In the Thick of the Science
Humans are born with regenerative abilities--two-year-olds have regrown fingertips--but lose that ability with age. Salamanders are the only vertebrates that can regenerate lost body parts as adults; axolotl, the rare Mexican salamander, can grow extra limbs.
The axolotl is important as a model organism because it is a four-footed vertebrate with a similar body plan to humans. Mapping the axolotl genome in 2018 enhanced scientists' genetic understanding of their evolution, development, and regeneration. Being easy to breed in captivity allowed the HEAL team to closely study these amphibians and discover a new cell type they believe may shed light on how to mimic the process in humans.
"Whenever limb regeneration takes place in the salamander, there is a huge amount of something called heparan sulfate around that area," explains Laurencin. "We thought, 'What if this heparan sulfate is the key ingredient to allowing regeneration to take place?' We found these groups of cells that were interspersed in tissues during the time of regeneration that seemed to have connections to each other that expressed this heparan sulfate."
Called GRID (Groups that are Regenerative, Interspersed and Dendritic), these cells were also recently discovered in mice. While GRID cells don't regenerate as well in mice as in salamanders, finding them in mammals was significant.
"If they're found in mice. we might be able to find these in humans in some form," Laurencin says. "We think maybe it will help us figure out regeneration or we can create cells that mimic what grid cells do and create an artificial grid cell."
What Comes Next?
Laurencin and his team have individually engineered and made every single tissue in the lower limb, including bone, cartilage, ligament, skin, nerve, blood vessels. Regenerating joints and joint tissue is the next big mile marker, which Laurencin sees as essential to regenerating a limb that functions and performs in the way he envisions.
"Using stem cells and amnion tissue, we can regenerate joints that are damaged, and have severe arthritis," he says. "We're making progress on all fronts, and making discoveries we believe are going to be helping people along the way."

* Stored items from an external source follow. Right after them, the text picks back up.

-- ==== Sys2Proof/Machine/HostInterface.lean ====
section
/-! DEFINITION. What the host can do to the block between steps (spec/60_exceptions.md R250 to R257): `initialize`, `load`,
setting a key, clearing a flag, viewing the framebuffer; and how the model places one instruction at `PC`. No step does
any of these. -/

namespace Sys2Proof.Machine

/-- `INIT_MEM` as listed cells (R8, R34): the addresses 0x050 to 0xFFF whose byte differs from an unlisted one. -/
def initialCells (initMem : Nat → Byte) : Memory :=
  ((List.range' Config.fontSize (Config.memSize - Config.fontSize)).filter
    (fun a => initMem a ≠ Memory.unlisted a)).map (fun a => (a, initMem a))

/-- `INIT_FB` as cells (R8, R35). -/
def initialFb (initFb : Fin 64 → Fin 32 → Bool) : Framebuffer :=
  Vector.ofFn fun c => Vector.ofFn fun r => initFb c r

/-- `initialize()` (R251, R270), for every value of the open parameters `INIT_MEM` and `INIT_FB`. The keys are the host's
and stay (R36); so does the count of free values, so that no value is drawn twice (assumption 5). -/
def State.initialized (initMem : Nat → Byte) (initFb : Fin 64 → Fin 32 → Bool) (s : State) : State where
  v := Vector.replicate 16 0
  i := 0
  pc := 0x200
  sp := 0
  stack := Vector.replicate 16 0
  dt := 0
  st := 0
  mem := initialCells initMem
  fb := initialFb initFb
  redrawFlag := false
  soundFlag := false
  keys := s.keys
  draws := s.draws
  report := .none

/-- The host's duty for `load` (R252). -/
abbrev loadDuty (bytes : List Byte) (a : Nat) : Prop :=
  Config.progBase ≤ a ∧ a + bytes.length ≤ Config.memSize

/-- What the host may do between steps, and nothing else (R250, R257). -/
inductive HostAction where
  /-- `initialize()`, whatever the open parameters are (R251). -/
  | start (initMem : Nat → Byte) (initFb : Fin 64 → Fin 32 → Bool)
  /-- `load(bytes, address)` (R252). -/
  | load (bytes : List Byte) (address : Nat)
  /-- Set one key state to any value (R254). -/
  | setKey (k : Fin 16) (pressed : Bool)
  /-- Set `redraw_flag` to false (R255). -/
  | clearRedraw
  /-- Set `sound_flag` to false (R255). -/
  | clearSound

/-- The effect of a host action. A `load` that breaks the host's duty is refused: the spec gives it no meaning
(R252, D21, U14). -/
def hostAct (act : HostAction) (s : State) : Result :=
  match act with
  | .start initMem initFb => .next (s.initialized initMem initFb)
  | .load bytes a =>
    if loadDuty bytes a then .next (s.setMem (s.mem.pokeBytes a bytes))
    else .refused (.loadOutsideDuty a bytes.length)
  | .setKey k pressed => .next { s with keys := s.keys.set k pressed }
  | .clearRedraw => .next { s with redrawFlag := false }
  | .clearSound => .next { s with soundFlag := false }

/-- `framebuffer`: the host's read-only view of the 64 x 32 cells (R256). -/
def State.framebuffer (s : State) : Framebuffer := s.fb

/-- The bytes of one instruction stored where the next step fetches, addresses past the space left out; it stands for the
host's `load` (assumption 12). -/
def State.placeAtPc (s : State) (bytes : List Byte) : State :=
  if s.pc.toNat + bytes.length ≤ Config.memSize then s.setMem (s.mem.pokeBytes s.pc.toNat bytes) else s

end Sys2Proof.Machine
end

That focus and advancement is vital to Ennis. After laboring over the decision to have her leg amputated below the knee, she contracted MRSA two weeks post-surgery. In less than a month, she went from a below-the-knee-amputee to a through-the-knee amputee to an above-the-knee amputee.
"A below-the-knee amputation is night-and-day from above-the-knee," she said. "You have to relearn everything. You're basically a toddler."

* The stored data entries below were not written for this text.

-- ==== Sys2Proof/Laws/Memory.lean ====
section
/-! SUPPORT. The laws of memory: a read after a write, the canonical form, and all that a checked access or a run of them
can do. -/

namespace Sys2Proof.Machine

/-! ### One cell -/

theorem Memory.lookup_insert (m : Memory) (a b : Nat) (v : Byte) :
    (m.insert a v).lookup b = if b = a then some v else m.lookup b := by
  induction m with
  | nil => simp [Memory.insert, Memory.lookup]
  | cons c rest ih =>
    obtain ⟨k, u⟩ := c
    simp only [Memory.insert]
    split_ifs with h1 h2 <;> simp only [Memory.lookup, ih] <;> split_ifs <;> first | rfl | omega

theorem Memory.lookup_erase (m : Memory) (a b : Nat) :
    (m.erase a).lookup b = if b = a then none else m.lookup b := by
  induction m with
  | nil => simp [Memory.erase, Memory.lookup]
  | cons c rest ih =>
    obtain ⟨k, u⟩ := c
    simp only [Memory.erase] at ih
    by_cases h : k = a
    · simp only [Memory.erase, Memory.lookup, List.filter_cons, h, ne_eq, not_true_eq_false, decide_false,
        Bool.false_eq_true, if_false, ih]
      split_ifs <;> rfl
    · simp only [Memory.erase, Memory.lookup, List.filter_cons, h, ne_eq, not_false_eq_true, decide_true, if_true, ih]
      split_ifs <;> first | rfl | omega

/-- A byte read after a byte write: the value written there, what was there elsewhere. -/
theorem Memory.peek_poke (m : Memory) (a b : Nat) (v : Byte) :
    (m.poke a v).peek b = if b = a then v else m.peek b := by
  unfold Memory.poke Memory.peek
  split_ifs with h1 h2 h2
  · rw [Memory.lookup_erase, if_pos h2, h2, h1, Option.getD_none]
  · rw [Memory.lookup_erase, if_neg h2]
  · rw [Memory.lookup_insert, if_pos h2, Option.getD_some]
  · rw [Memory.lookup_insert, if_neg h2]

theorem Memory.mem_insert {m : Memory} {a : Nat} {v : Byte} {c : Host.Cell} (h : c ∈ m.insert a v) :
    c = (a, v) ∨ c ∈ m := by
  induction m with
  | nil => exact .inl (by simpa [Memory.insert] using h)
  | cons d rest ih =>
    obtain ⟨k, u⟩ := d
    simp only [Memory.insert] at h
    split_ifs at h
    · simpa using h
    · rcases List.mem_cons.1 h with h | h
      · exact .inl h
      · exact .inr (List.mem_cons_of_mem _ h)
    · rcases List.mem_cons.1 h with h | h
      · exact .inr (h ▸ List.mem_cons_self)
      · exact (ih h).imp id (List.mem_cons_of_mem _)

theorem Memory.insert_sorted {m : Memory} (h : (m.map Prod.fst).Pairwise (· < ·)) (a : Nat) (v : Byte) :
    ((m.insert a v).map Prod.fst).Pairwise (· < ·) := by
  induction m with
  | nil => simp [Memory.insert]
  | cons c rest ih =>
    obtain ⟨k, u⟩ := c
    simp only [List.map_cons, List.pairwise_cons] at h
    simp only [Memory.insert]
    split_ifs with h1 h2
    · simp only [List.map_cons, List.pairwise_cons, List.mem_cons, forall_eq_or_imp]
      exact ⟨⟨h1, fun b hb => h1.trans (h.1 b hb)⟩, h.1, h.2⟩
    · subst h2
      exact List.pairwise_cons.2 h
    · refine List.pairwise_cons.2 ⟨fun b hb => ?_, ih h.2⟩
      obtain ⟨d, hd, rfl⟩ := List.mem_map.1 hb
      rcases Memory.mem_insert hd with rfl | hd
      · show k < a
        omega
      · exact h.1 _ (List.mem_map_of_mem hd)

/-- A write inside the address space keeps the canonical form. -/
theorem Memory.poke_wf {m : Memory} (h : m.wf) {a : Nat} (ha : a < 4096) (v : Byte) : (m.poke a v).wf := by
  unfold Memory.poke
  split_ifs with hv
  · exact ⟨h.1.sublist (List.filter_sublist.map _), fun c hc => h.2 c (List.mem_filter.1 hc).1⟩
  · refine ⟨Memory.insert_sorted h.1 a v, fun c hc => ?_⟩
    rcases Memory.mem_insert hc with rfl | hc
    · exact ⟨ha, hv⟩
    · exact h.2 c hc

/-- A write lists no address but its own. -/
theorem Memory.mem_poke {m : Memory} {a : Nat} {v : Byte} {c : Host.Cell} (h : c ∈ m.poke a v) :
    c.1 = a ∨ c ∈ m := by
  unfold Memory.poke at h
  split_ifs at h
  · exact .inr (List.mem_filter.1 h).1
  · exact (Memory.mem_insert h).imp (fun e => by rw [e]) id

theorem reset_mem_wf : State.reset.mem.wf := ⟨List.Pairwise.nil, by simp [State.reset]⟩

/-! ### A run of bytes -/

/-- A byte read after a run of byte writes. -/
theorem Memory.peek_pokeBytes (bs : List Byte) (m : Memory) (a b : Nat) :
    (m.pokeBytes a bs).peek b = if h : a ≤ b ∧ b - a < bs.length then bs[b - a]'h.2 else m.peek b := by
  induction bs generalizing m a with
  | nil => simp [Memory.pokeBytes]
  | cons v rest ih =>
    rw [Memory.pokeBytes, ih]
    by_cases h : b = a
    · subst h
      simp [Memory.peek_poke]
    · rw [Memory.peek_poke, if_neg h]
      by_cases h1 : a + 1 ≤ b ∧ b - (a + 1) < rest.length
      · have h2 : a ≤ b ∧ b - a < (v :: rest).length := by simp; omega
        rw [dif_pos h1, dif_pos h2]
        have : b - a = (b - (a + 1)) + 1 := by omega
        simp [this]
      · have h2 : ¬(a ≤ b ∧ b - a < (v :: rest).length) := by simp; omega
        rw [dif_neg h1, dif_neg h2]

theorem Memory.pokeBytes_wf (bs : List Byte) {m : Memory} (h : m.wf) {a : Nat} (ha : a + bs.length ≤ 4096) :
    (m.pokeBytes a bs).wf := by
  induction bs generalizing m a with
  | nil => exact h
  | cons v rest ih =>
    simp only [List.length_cons] at ha
    exact ih (Memory.poke_wf h (by omega) v) (by omega)

theorem Memory.mem_pokeBytes (bs : List Byte) {m : Memory} {a : Nat} {c : Host.Cell} (h : c ∈ m.pokeBytes a bs) :
    a ≤ c.1 ∨ c ∈ m := by
  induction bs generalizing m a with
  | nil => exact .inr h
  | cons v rest ih =>
    rcases ih h with h | h
    · omega
    · exact (Memory.mem_poke h).imp (fun e => by omega) id

/-! ### Checked accesses -/

/-- All a byte read can do (R55). -/
theorem memRead_eq (kind : Access) (pc0 : Word) (a : Nat) (s : State) :
    memRead kind pc0 a s =
      if 4096 ≤ a then .error (.addressOutOfRange a kind .beyondSpace pc0) else .ok (s.mem.peek a) := rfl

theorem memRead_of_lt (kind : Access) (pc0 : Word) {a : Nat} (s : State) (h : a < 4096) :
    memRead kind pc0 a s = .ok (s.mem.peek a) := if_neg (by simp; omega)

theorem memRead_of_le (kind : Access) (pc0 : Word) {a : Nat} (s : State) (h : 4096 ≤ a) :
    memRead kind pc0 a s = .error (.addressOutOfRange a kind .beyondSpace pc0) := if_pos h

/-- All a run of checked writes can do when it completes: it wrote every byte, inside the program/data region (R56). -/
theorem memWriteBytes_ok {pc0 : Word} {a : Nat} {bs : List Byte} {s t : State}
    (h : memWriteBytes pc0 a bs s = .ok t) :
    t = s.setMem (s.mem.pokeBytes a bs) ∧ (bs ≠ [] → 0x200 ≤ a ∧ a + bs.length ≤ 4096) := by
  induction bs generalizing a s with
  | nil => exact ⟨(Except.ok.inj h).symm, fun h => absurd rfl h⟩
  | cons b rest ih =>
    simp only [memWriteBytes, memWrite] at h
    split_ifs at h with h1 h2
    obtain ⟨ht, hr⟩ := ih h
    refine ⟨ht, fun _ => ?_⟩
    simp only [List.length_cons]
    by_cases he : rest = []
    · subst he; simp at *; omega
    · have := hr he; simp at *; omega

/-- A run of checked writes inside the program/data region completes. -/
theorem memWriteBytes_eq (pc0 : Word) {a : Nat} (bs : List Byte) (s : State) (ha : 0x200 ≤ a)
    (hb : a + bs.length ≤ 4096) : memWriteBytes pc0 a bs s = .ok (s.setMem (s.mem.pokeBytes a bs)) := by
  induction bs generalizing a s with
  | nil => rfl
  | cons b rest ih =>
    simp only [List.length_cons] at hb
    have h1 : ¬ Config.memSize ≤ a := by simp; omega
    have h2 : ¬ a < Config.progBase := by simp; omega
    simp only [memWriteBytes, memWrite, h1, h2, if_false]
    exact ih _ (by omega) (by omega)

/-- A run of checked writes that starts below the program/data region faults at its first byte (R56, R237). -/
theorem memWriteBytes_below (pc0 : Word) {a : Nat} {bs : List Byte} (s : State) (hb : bs ≠ []) (ha : a < 0x200) :
    memWriteBytes pc0 a bs s = .error (.addressOutOfRange a .write .belowProgramBoundary pc0) := by
  obtain ⟨b, rest, rfl⟩ := List.exists_cons_of_ne_nil hb
  have h1 : ¬ Config.memSize ≤ a := by simp; omega
  have h2 : a < Config.progBase := by simpa using ha
  simp only [memWriteBytes, memWrite, if_neg h1, if_pos h2]

/-- A run of checked writes that passes the end of memory faults at the first address past it (R56, R237). -/
theorem memWriteBytes_beyond (pc0 : Word) {a : Nat} {bs : List Byte} (s : State) (hb : bs ≠ []) (ha : 0x200 ≤ a)
    (he : 4096 < a + bs.length) :
    memWriteBytes pc0 a bs s = .error (.addressOutOfRange (max a 4096) .write .beyondSpace pc0) := by
  induction bs generalizing a s with
  | nil => exact absurd rfl hb
  | cons b rest ih =>
    simp only [List.length_cons] at he
    by_cases h1 : Config.memSize ≤ a
    · have : max a 4096 = a := by simp at h1; omega
      simp only [memWriteBytes, memWrite, if_pos h1, this]
    · have h2 : ¬ a < Config.progBase := by simp; omega
      simp only [memWriteBytes, memWrite, if_neg h1, if_neg h2]
      have hr : rest ≠ [] := fun e => by subst e; simp at *; omega
      rw [ih _ hr (by omega) (by omega)]
      simp at h1
      congr 2
      omega

/-- All a run of register loads can do when it completes: it changes general registers only, each register of the list ends
as the byte at its place, the others as before (R195). -/
theorem memLoadRegs_ok {pc0 : Word} {a : Nat} {ks : List Reg} {s t : State} (h : memLoadRegs pc0 a ks s = .ok t)
    (hk : ks.Nodup) :
    t = { s with v := t.v } ∧ (∀ r, r ∉ ks → t.reg r = s.reg r) ∧
      (∀ j (hj : j < ks.length), t.reg ks[j] = s.mem.peek (a + j)) ∧ (ks ≠ [] → a + ks.length ≤ 4096) := by
  induction ks generalizing a s with
  | nil =>
    obtain rfl : s = t := by simpa [memLoadRegs] using h
    exact ⟨rfl, fun _ _ => rfl, fun _ hj => absurd hj (by simp), fun h => absurd rfl h⟩
  | cons k rest ih =>
    simp only [memLoadRegs, memRead_eq] at h
    split_ifs at h with h1
    obtain ⟨hk1, hk2⟩ := List.nodup_cons.1 hk
    obtain ⟨ht, ho, hl, hb⟩ := ih h hk2
    refine ⟨by rw [ht]; rfl, fun r hr => ?_, fun j hj => ?_, fun _ => ?_⟩
    · simp only [List.mem_cons, not_or] at hr
      rw [ho r hr.2, reg_setReg_of_ne s _ hr.1]
    · cases j with
      | zero => simp only [List.getElem_cons_zero]; rw [ho k hk1, reg_setReg_same, Nat.add_zero]
      | succ j =>
        simp only [List.getElem_cons_succ]
        rw [hl j (by simpa using hj), setReg_mem]
        congr 1
        omega
    · by_cases he : rest = []
      · subst he; simp; omega
      · have := hb he; simp only [List.length_cons]; omega

/-- A run of register loads inside the address space completes. -/
theorem memLoadRegs_completes (pc0 : Word) {a : Nat} (ks : List Reg) (s : State) (hb : a + ks.length ≤ 4096) :
    ∃ t, memLoadRegs pc0 a ks s = .ok t := by
  induction ks generalizing a s with
  | nil => exact ⟨s, rfl⟩
  | cons k rest ih =>
    simp only [List.length_cons] at hb
    rw [memLoadRegs, memRead_of_lt _ _ _ (by omega)]
    exact ih _ (by omega)

/-- A run of register loads that passes the end of memory faults at the first address past it (R55, R237). -/
theorem memLoadRegs_beyond (pc0 : Word) {a : Nat} {ks : List Reg} (s : State) (hk : ks ≠ [])
    (he : 4096 < a + ks.length) :
    memLoadRegs pc0 a ks s = .error (.addressOutOfRange (max a 4096) .read .beyondSpace pc0) := by
  induction ks generalizing a s with
  | nil => exact absurd rfl hk
  | cons k rest ih =>
    simp only [List.length_cons] at he
    by_cases h1 : 4096 ≤ a
    · rw [memLoadRegs, memRead_of_le _ _ _ h1, Nat.max_eq_left h1]
    · rw [memLoadRegs, memRead_of_lt _ _ _ (by omega)]
      have hr : rest ≠ [] := fun e => by subst e; simp at *; omega
      simp only
      rw [ih _ hr (by omega)]
      congr 2
      omega

end Sys2Proof.Machine
end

Kirstie Ennis pictured in July 2020.
Photo Credit: Ennis' Instagram
The clock is ticking on the timeline Laurencin set for himself. Nine years might seem like forever if you're doing time but it might appear fleeting when you're trying to create something that's never been done before. But Laurencin isn't worried. He's convinced time is on his side.
"Every week, I receive an email or a call from someone, maybe a mother whose child has lost a finger or I'm in communication with a disabled American veteran who wants to know how the progress is going. That energizes me to continue to work hard to try to create these sorts of solutions because we're talking about people and their lives."
He devotes about 60 hours a week to the project and the roughly 100 students, faculty and staff who make up the HEAL team at the Convergence Institute seem acutely aware of what's at stake and appear equally dedicated.
"We're in the thick of the science in terms of making this happen," says Laurencin. "We've moved from making the impossible possible to making the possible a reality. That's what science is all about."